Note how we expressed $\Omega_\alpha$ and $M_\alpha$ in terms of larger functions?

$\Omega_\alpha = \chi(0,\alpha)$

$M_\alpha = \chi_{\Xi(1,0)}(0,\alpha)$

Then:

$K_\alpha = \chi_{\Xi_{\sigma(1,0)}(0,0)}(0,\alpha)$

Using $\chi_\alpha(\beta,\lambda)$, where $\alpha = \Xi_{\sigma(1,0)}(0,0)$, we can express the inaccessible hierarchy above K. Using $\Xi_\alpha(\beta,\lambda)$, we express the Mahlo hierarchy above K. Finally, $\sigma(\alpha,\beta)$ makes K-typed hierarchy above K. The diagonalizer of $\sigma$ itself is supposed to be the next ordinal in the sequence $\Omega, M, K, \cdots$. Notating this as D, we can have $D_2, D_\omega, D_\Omega, D_D, D_{D_D}, D_\alpha$, and then we must have some new function to go further. Let's reconsider our strategy:

We can notate $\chi_\alpha(\beta,\lambda)$ as $\chi_\alpha(0,\beta,\lambda)$.
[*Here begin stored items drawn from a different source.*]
-- ==== Sys2Proof/Machine/VMem.lean ====
section
/-! DEFINITION. V's memory instructions, `VMAP` sweeps and the offcut queue (R128, R142 to R149, R155 to R158). -/

namespace Sys2Proof.Machine

/-! ## Elements in memory (R142) -/

/-- The lane bits of an element read from memory. -/
def laneOfMem (ty v : Nat) : W32 := BitVec.ofNat 32 (if ty = 2 then v * 65536 else v)

/-- The element that lane bits store. -/
def memOfLane (ty : Nat) (x : W32) : Nat :=
  match ty with
  | 2 => x.toNat / 65536
  | 3 => x.toNat % 65536
  | _ => x.toNat

/-- Adjacent writes joined, in order. -/
def joinWrites : List (Nat × List Byte) → List (Nat × List Byte)
  | [] => []
  | w :: ws =>
    match joinWrites ws with
    | q :: qs => if w.1 + w.2.length = q.1 then (w.1, w.2 ++ q.2) :: qs else w :: q :: qs
    | [] => [w]

/-- Writes of V or M into the core's storage, in order (R146). -/
def State.writeAll (s : State) (core : Nat) (ws : List (Nat × List Byte)) : State :=
  (joinWrites ws).foldl (fun s w => s.writeOwn core w.1 w.2) s

/-- A fault of a memory instruction through record `t`. -/
def vFault (c : Cause) (t i : Nat) (r : BitVec 256) : Body :=
  .fault { Report.of c with trec := t, irec := i, lease := if c = .record then 0 else tLease r }

/-- The ports of V that an instruction uses (R128). -/
inductive Port where
  | read | write | both
  deriving DecidableEq, Repr, Inhabited

/-- A port that an instruction needs is still held at `now` (R128). -/
def portBusy (c : Core) (p : Port) (now : Nat) : Bool :=
  (p != .write && now < c.portR) || (p != .read && now < c.portW)

/-- The core with ports held until an ac. -/
def Core.holdPort (c : Core) (p : Port) (till : Nat) : Core :=
  { c with portR := if p = .write then c.portR else till, portW := if p = .read then c.portW else till }

/-- The accesses of active lanes through a record (R143). -/
def laneAccess (s : State) (t : BitVec 256) (size : Nat) (ls : List (Nat × Int)) : Except Cause (List (Nat × Access)) :=
  (recAccesses s s.cur.core t size (ls.map (·.2))).map (fun as => (ls.map (·.1)).zip as)

/-- Lanes of the first `rows` tile rows that a mask names, with their offsets under an iterator (R142). -/
def rowLanes (m : BitVec 1024) (rows size : Nat) (t : BitVec 256) (it : BitVec 128) : List (Nat × Int) :=
  ((lanesOf m).filter (fun n => n < 64 * rows)).map (fun n =>
    (n, iterOff t it (iDim it 2) (iIdx it 0 + n % 64) (iIdx it 1 + n / 64) (iIdx it 2) (iIdx it 3) size))

/-- A V load (R142, R143): lanes read, or the fault. -/
def vLoad (s : State) (c : Core) (t : BitVec 6) (i ty d : Nat) (ls : List (Nat × Int)) : Except Body (List Effect) :=
  let r := c.T t.toNat
  let size := tySize ty
  if tBkind r > 1 then .error (vFault .record t.toNat i r)
  else
    match laneAccess s r size ls with
    | .error e => .error (vFault e t.toNat i r)
    | .ok acc =>
      if acc.any (fun p => match p.2 with
          | .at_ k => s.poisoned k size
          | .zero => false) then .error (vFault .poison t.toNat i r)
      else
        let vals := acc.map (fun p => match p.2 with
          | .at_ k => (p.1, laneOfMem ty (s.readNat k size))
          | .zero => (p.1, 0))
        .ok [.tile d (maskOf (ls.map (·.1))) (tileFrom vals)]
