-- ==== Sys2Proof/Certificates/Slice0/Obligations.lean ====
section
/-! DEFINITION. The statements for the provers, family by family; each docstring names the rules that its statement says. -/

open Sys2Proof Sys2Proof.Machine

namespace Sys2Proof

namespace Claim

/-! ## C: arithmetic (R84, R85, R65) -/

/-- Signed minimum and maximum of R84. -/
def least (x y : W64) : W64 := if x.toInt ≤ y.toInt then x else y
/-- See `least`. -/
def greatest (x y : W64) : W64 := if x.toInt ≤ y.toInt then y else x

/-- R84's instructions of one result: destination, latency, value. -/
def scalar (i : Instr) (c : Core) : Option (Nat × Nat × W64) :=
  match i with
  | .add d a b => some (d.toNat, 1, c.S a.toNat + c.S b.toNat)
  | .sub d a b => some (d.toNat, 1, c.S a.toNat - c.S b.toNat)
  | .mul d a b => some (d.toNat, 4, c.S a.toNat * c.S b.toNat)
  | .mulh d a b => some (d.toNat, 4, BitVec.ofInt 64 ((c.S a.toNat).toInt * (c.S b.toNat).toInt / 2 ^ 64))
  | .mulhu d a b => some (d.toNat, 4, BitVec.ofNat 64 ((c.S a.toNat).toNat * (c.S b.toNat).toNat / 2 ^ 64))
  | .divu d a b => some (d.toNat, 34, if (c.S b.toNat).toNat = 0 then BitVec.ofNat 64 (2 ^ 64 - 1) else BitVec.ofNat 64 ((c.S a.toNat).toNat / (c.S b.toNat).toNat))
  | .remu d a b => some (d.toNat, 34, BitVec.ofNat 64 ((c.S a.toNat).toNat % (c.S b.toNat).toNat))
  | .and d a b => some (d.toNat, 1, c.S a.toNat &&& c.S b.toNat)
  | .or d a b => some (d.toNat, 1, c.S a.toNat ||| c.S b.toNat)
  | .xor d a b => some (d.toNat, 1, c.S a.toNat ^^^ c.S b.toNat)
  | .andn d a b => some (d.toNat, 1, c.S a.toNat &&& ~~~c.S b.toNat)
  | .shl d a b => some (d.toNat, 1, c.S a.toNat <<< ((c.S b.toNat).toNat % 64))
  | .shr d a b => some (d.toNat, 1, c.S a.toNat >>> ((c.S b.toNat).toNat % 64))
  | .sar d a b => some (d.toNat, 1, (c.S a.toNat).sshiftRight ((c.S b.toNat).toNat % 64))
  | .rotl d a b => some (d.toNat, 1, (c.S a.toNat).rotateLeft ((c.S b.toNat).toNat % 64))
  | .min d a b => some (d.toNat, 1, least (c.S a.toNat) (c.S b.toNat))
  | .max d a b => some (d.toNat, 1, greatest (c.S a.toNat) (c.S b.toNat))
  | .minu d a b => some (d.toNat, 1, BitVec.ofNat 64 (Nat.min (c.S a.toNat).toNat (c.S b.toNat).toNat))
  | .maxu d a b => some (d.toNat, 1, BitVec.ofNat 64 (Nat.max (c.S a.toNat).toNat (c.S b.toNat).toNat))
  | .clz d a => some (d.toNat, 1, BitVec.ofNat 64 (if (c.S a.toNat).toNat = 0 then 64 else 63 - (c.S a.toNat).toNat.log2))
  | .popc d a => some (d.toNat, 1, BitVec.ofNat 64 ((List.range 64).filter (fun n => (c.S a.toNat).getLsbD n)).length)
  | _ => none

/-- The 128-bit value of a register pair (R84). -/
def pairOf (c : Core) (n : Nat) : Nat := (c.S (n + 1)).toNat * 2 ^ 64 + (c.S n).toNat

/-- The immediate of R85: 64 bits under `IMMX`, else 30 bits, extended. -/
def immediate (ext : Option (BitVec 40)) (signed : Bool) (imm : BitVec 30) : W64 :=
  match ext with
  | some hi => BitVec.ofNat 64 (hi.toNat * 2 ^ 24 + imm.toNat % 2 ^ 24)
  | none => if signed then imm.signExtend 64 else imm.setWidth 64

/-- R85's instructions: destination and value; none for a shift amount above 63. -/
def immediateOp (i : Instr) (ext : Option (BitVec 40)) (c : Core) : Option (Nat × W64) :=
  match i with
  | .addi d a imm => some (d.toNat, c.S a.toNat + immediate ext true imm)
  | .andi d a imm => some (d.toNat, c.S a.toNat &&& immediate ext false imm)
  | .ori d a imm => some (d.toNat, c.S a.toNat ||| immediate ext false imm)
  | .xori d a imm => some (d.toNat, c.S a.toNat ^^^ immediate ext false imm)
  | .shli d a imm => let n := (immediate ext false imm).toNat; if n ≤ 63 then some (d.toNat, c.S a.toNat <<< n) else none
  | .shri d a imm => let n := (immediate ext false imm).toNat; if n ≤ 63 then some (d.toNat, c.S a.toNat >>> n) else none
  | .sari d a imm => let n := (immediate ext false imm).toNat; if n ≤ 63 then some (d.toNat, (c.S a.toNat).sshiftRight n) else none
  | .movi d imm => some (d.toNat, immediate ext true imm)
  | _ => none
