-- ==== Sys2Proof/Laws/State.lean ====
section
/-! SUPPORT. What each update of a state or a core leaves alone, field by field. -/

namespace Sys2Proof.Machine
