-- ==== Sys2Proof/Tests/Slice0.lean ====
section
/-! SUPPORT. The model's own tests: words of the manual, ill-formed terms, single steps, and states that meet the hypotheses of the statements. -/

namespace Sys2Proof.Tests

open Machine Claim

-- one test after another: as many at once as there are would each reserve a stack
set_option Elab.async false

/-! ## Helpers -/

/-- A unit on core 0 whose image region of 256 bytes at SPM 0 lies under an open lease, with the all-zero word at its entry. -/
def b0 : State := State.reset.withFetchWord 64 0

/-- `b0` with core 0 changed. -/
def b0With (f : Core → Core) : State := b0.modCore 0 f

/-- A state whose word under the cursor stands on engine `e` of core 0 and has no clause. -/
def onEng (e : Engine) (s : State) : State := { s with cur := { Cursor.none with eng := e } }

theorem ready_c {s : State} (h : s.cur.eng = .c) (hu : s.cur.unit = none) (hf : s.cur.frame = ⟨none, 0⟩) : ReadyC s := by
  refine ⟨h, hu, fun p => ?_, fun q hq => ?_⟩
  · rw [hf]; exact Nat.zero_le _
  · rw [hf] at hq; cases q <;> exact absurd hq (by decide)

theorem ready_v {s : State} (h : s.cur.eng = .v) (hu : s.cur.unit = none) (hf : s.cur.frame = ⟨none, 0⟩) : ReadyV s 0 := by
  refine ⟨h, hu, fun p => ?_, fun q hq => ?_, Nat.zero_le _, fun q hq => ?_⟩
  · rw [hf]; exact Nat.zero_le _
  · rw [hf] at hq; cases q <;> exact absurd hq (by decide)
  · simp at hq

theorem ready_m {s : State} (h : s.cur.eng = .m) (hu : s.cur.unit = none) (hf : s.cur.frame = ⟨none, 0⟩) : ReadyM s 0 := by
  refine ⟨h, hu, fun p => ?_, fun q hq => ?_, Nat.zero_le _, fun q hq => ?_⟩
  · rw [hf]; exact Nat.zero_le _
  · rw [hf] at hq; cases q <;> exact absurd hq (by decide)
  · simp at hq

theorem ready_x {s : State} (h : s.cur.eng = .x) (hu : s.cur.unit = none) (hf : s.cur.frame = ⟨none, 0⟩)
    (hr : (here s).xcmds.length < 16) (hp : (here s).copy.replay = []) : ReadyX s := by
  refine ⟨h, hu, fun p => ?_, hr, hp⟩
  rw [hf]; exact Nat.zero_le _

theorem b0_ready : ReadyC b0 := ready_c rfl rfl rfl

theorem b0With_ready (f : Core → Core) : ReadyC (b0With f) := ready_c rfl rfl rfl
$\Xi_\alpha(\beta,\lambda) = \chi_\alpha(1,\beta,\lambda)$

$\sigma_\alpha(\beta,\lambda) = \chi_\alpha(2,\beta,\lambda)$

It other words, we turn the sequence of functions past binary $\chi$ to the single ternary $\chi$ function. Then let n-th term in the sequence $\Omega, M, K, \cdots$ with index $\alpha$ is represented by $T(n,\alpha)$:

$T(n,\alpha) = \chi_{\chi_{\cdots_{\chi_{\chi(n-1,1,0)}(n-2,0,0)}\cdots}(1,0,0)}(0,0,\alpha)$. Keep in mind, $\chi_\alpha(0,\beta,\lambda)$ represents inaccessible hierarchy, $\chi_\alpha(1,\beta,\lambda)$ represents Mahlo hierarchy, $\chi_\alpha(2,\beta,\lambda)$ represents compact hierarchy, and so on.

I know it can be a bit unclear, so wait for formal definition for all this like that.